Clinical Information

B-type natriuretic peptide [BNP] is a 32 amino acid neurohormone secreted by the heart to regulate blood pressure and fluid balance (1). BNP is stored in and secreted predominantly from membrane granules in the heart ventricles and is continuously released from the heart in response to both ventricle volume expansion and pressure overload (2).

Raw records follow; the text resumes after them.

-- ==== Sys2Proof/Laws/Pages.lean ====
section
/-! SUPPORT. What each operation of the frame store does to the pages: none is lost and none is had twice (R98). -/

namespace Sys2Proof.Machine

variable (st : Store)

/-- The pages of the free list and of the frames. -/
def Store.allPages (st : Store) : List Nat := st.freeList ++ st.frames.flatMap FrameRec.pages

theorem pagesKept_of_perm {st st' : Store} (h : st.pagesKept) (k : st'.allPages.Perm st.allPages) : st'.pagesKept :=
  k.trans h

/-- Changing the first element that meets a test keeps a list, element by element, where the change keeps `g`. -/
theorem map_updFirst {α β : Type} (t : α → Bool) (f : α → α) (g : α → β) (h : ∀ a, g (f a) = g a) :
    ∀ l : List α, (updFirst t f l).map g = l.map g
  | [] => rfl
  | a :: l => by
    unfold updFirst
    split
    · simp [h]
    · simp [map_updFirst t f g h l]

theorem flatMap_updFirst {α β : Type} (t : α → Bool) (f : α → α) (g : α → List β) (h : ∀ a, g (f a) = g a) (l : List α) :
    (updFirst t f l).flatMap g = l.flatMap g := by
  simp only [List.flatMap, map_updFirst t f g h l]

theorem length_updFirst {α : Type} (t : α → Bool) (f : α → α) (l : List α) : (updFirst t f l).length = l.length := by
  have := congrArg List.length (map_updFirst t f (fun _ => ()) (fun _ => rfl) l)
  simpa using this

/-- A change of a frame that keeps its pages keeps all pages. -/
theorem allPages_updFrame (id : Nat) (f : FrameRec → FrameRec) (h : ∀ r, (f r).pages = r.pages) :
    (st.updFrame id f).allPages = st.allPages := by
  simp [Store.allPages, Store.updFrame, flatMap_updFirst _ f FrameRec.pages h]

/-- What leaves a list by a test and what stays. -/
theorem perm_filter_flatMap {α β : Type} (t : α → Bool) (g : α → List β) :
    ∀ l : List α, ((l.filter t).flatMap g ++ (l.filter (fun a => !t a)).flatMap g).Perm (l.flatMap g)
  | [] => by simp
  | a :: l => by
    have ih := perm_filter_flatMap t g l
    cases h : t a
    · simp only [List.filter_cons, h, Bool.not_false, if_true, Bool.false_eq_true, if_false, List.flatMap_cons]
      refine List.Perm.trans ?_ (List.Perm.append_left (g a) ih)
      rw [← List.append_assoc, ← List.append_assoc]
      exact List.Perm.append_right _ List.perm_append_comm
    · simp only [List.filter_cons, h, Bool.not_true, if_true, Bool.false_eq_true, if_false, List.flatMap_cons,
        List.append_assoc]
      exact List.Perm.append_left (g a) ih

/-- R101: freeing a frame returns its pages. -/
theorem allPages_freeFrame (id : Nat) : (st.freeFrame id).allPages.Perm st.allPages := by
  simp only [Store.allPages, Store.freeFrame, List.append_assoc]
  exact List.Perm.append_left _ (perm_filter_flatMap (fun f => f.id == id) FrameRec.pages st.frames)

/-- Pages appended to the first element that meets a test, where some element does. -/
theorem flatMap_append_updFirst (t : FrameRec → Bool) (x : List Nat) :
    ∀ l : List FrameRec, (l.find? t).isSome = true →
      ((updFirst t (fun f => { f with pages := f.pages ++ x }) l).flatMap FrameRec.pages).Perm
        (x ++ l.flatMap FrameRec.pages)
  | [], h => by simp at h
  | f :: l, h => by
    unfold updFirst
    cases ht : t f
    · have h' : (l.find? t).isSome = true := by simpa [List.find?_cons, ht] using h
      simp only [Bool.false_eq_true, if_false, List.flatMap_cons]
      refine (List.Perm.append_left f.pages (flatMap_append_updFirst t x l h')).trans ?_
      rw [← List.append_assoc, ← List.append_assoc]
      exact List.Perm.append_right _ List.perm_append_comm
    · simp only [if_true, List.flatMap_cons]
      rw [← List.append_assoc]
      exact List.Perm.append_right _ List.perm_append_comm

/-- R98, R85: drawing pages moves them from the free list into the frame. -/
theorem allPages_drawPages (id n : Nat) : (st.drawPages id n).allPages.Perm st.allPages := by
  unfold Store.drawPages
  split
  · exact List.Perm.refl _
  · rename_i f h
    simp only [Store.allPages, Store.updFrame]
    refine (List.Perm.append_left _ (flatMap_append_updFirst _ (st.freeList.take n) st.frames ?_)).trans ?_
    · simp only [Store.frame?] at h
      simp [h]
    · rw [← List.append_assoc]
      refine List.Perm.append_right _ (List.perm_append_comm.trans ?_)
      rw [List.take_append_drop]

theorem allPages_drawReserved (id n : Nat) : (st.drawReserved id n).allPages.Perm st.allPages := by
  unfold Store.drawReserved
  split
  · exact List.Perm.refl _
  · rename_i f _
    have := allPages_updFrame (st.drawPages id n) id
      (fun g => { g with stepReserved := g.stepReserved - min n f.stepReserved }) (fun _ => rfl)
    refine List.Perm.trans (List.Perm.of_eq ?_) (allPages_drawPages st id n)
    exact this

theorem allPages_releaseStep (id : Nat) : (st.releaseStep id).allPages = st.allPages := by
  unfold Store.releaseStep
  split
  · rfl
  · exact allPages_updFrame st id (fun g => { g with stepReserved := 0 }) (fun _ => rfl)

/-- R103: a reader dropped, its frame freed where it was the last. -/
theorem allPages_dropReader (id : Nat) (m : Analysis) : (st.dropReader id m).allPages.Perm st.allPages := by
  have h : ((st.updFrame id (fun f => { f with readers := f.readers.set m false })).updReader m
      (fun r => { r with ready := r.ready.filter (fun i => !(i == id)) })).allPages = st.allPages :=
    allPages_updFrame st id _ (fun _ => rfl)
  unfold Store.dropReader
  dsimp only
  split
  · split
    · exact (allPages_freeFrame _ id).trans (List.Perm.of_eq h)
    · exact List.Perm.of_eq h
  · exact List.Perm.of_eq h

theorem allPages_unpin (id : Nat) (m : Analysis) : (st.unpin id m).allPages = st.allPages :=
  allPages_updFrame st id _ (fun _ => rfl)

theorem allPages_freeUnread (id : Nat) : (st.freeUnread id).allPages.Perm st.allPages := by
  unfold Store.freeUnread
  split
  · split
    · exact allPages_freeFrame st id
    · exact List.Perm.refl _
  · exact List.Perm.refl _

/-- R121: a teardown frees frames and loses no page. -/
theorem allPages_teardown (m : Analysis) : (st.teardown m).allPages.Perm st.allPages := by
  have key : ∀ (l : List Nat) (x : Store), (l.foldl Store.freeUnread x).allPages.Perm x.allPages := by
    intro l
    induction l with
    | nil => exact fun x => List.Perm.refl _
    | cons a l ih => exact fun x => (ih _).trans (allPages_freeUnread x a)
  refine (key _ _).trans (List.Perm.of_eq ?_)
  simp [Store.allPages, List.flatMap_map]

end Sys2Proof.Machine
end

The renin-angiotensin and natriuretic peptide system counteract each other to regulate arterial pressure. When arterial pressure decreases, the kidneys release renin, a small protein enzyme that circulates throughout the bloodstream. Angiotensinogen, a polypeptide released from the liver, is cleaved in the circulation by renin to form angiotensin I. This biologically inactive decapeptide is cleaved in turn by a second enzyme (angiotensin converting enzyme) to form active angiotensin II. Angiotensin II acts as a vasoconstrictor to increase the peripheral resistance of the arterioles, which increases arterial pressure. Both BNP and ANP (atrial natriuretic peptide) are activated by atrial and ventricular distension due to increased intracardiac pressure. These peptides have both natriuretic and diuretic properties: they raise sodium and water excretion by increasing the glomerular filtration rate and inhibiting sodium reabsorption by the kidney. The natriuretic peptides counteract the effects of renin secretion, causing a reduction of blood pressure and in extracellular fluid volume (3).

The New York Heart Association (NYHA) developed a functional classification system for congestive heart failure (CHF) consisting of 4 stages based on the severity of the symptoms.
Various studies have demonstrated that circulating BNP concentrations increase with the severity of CHF based on the NYHA classification (4-6).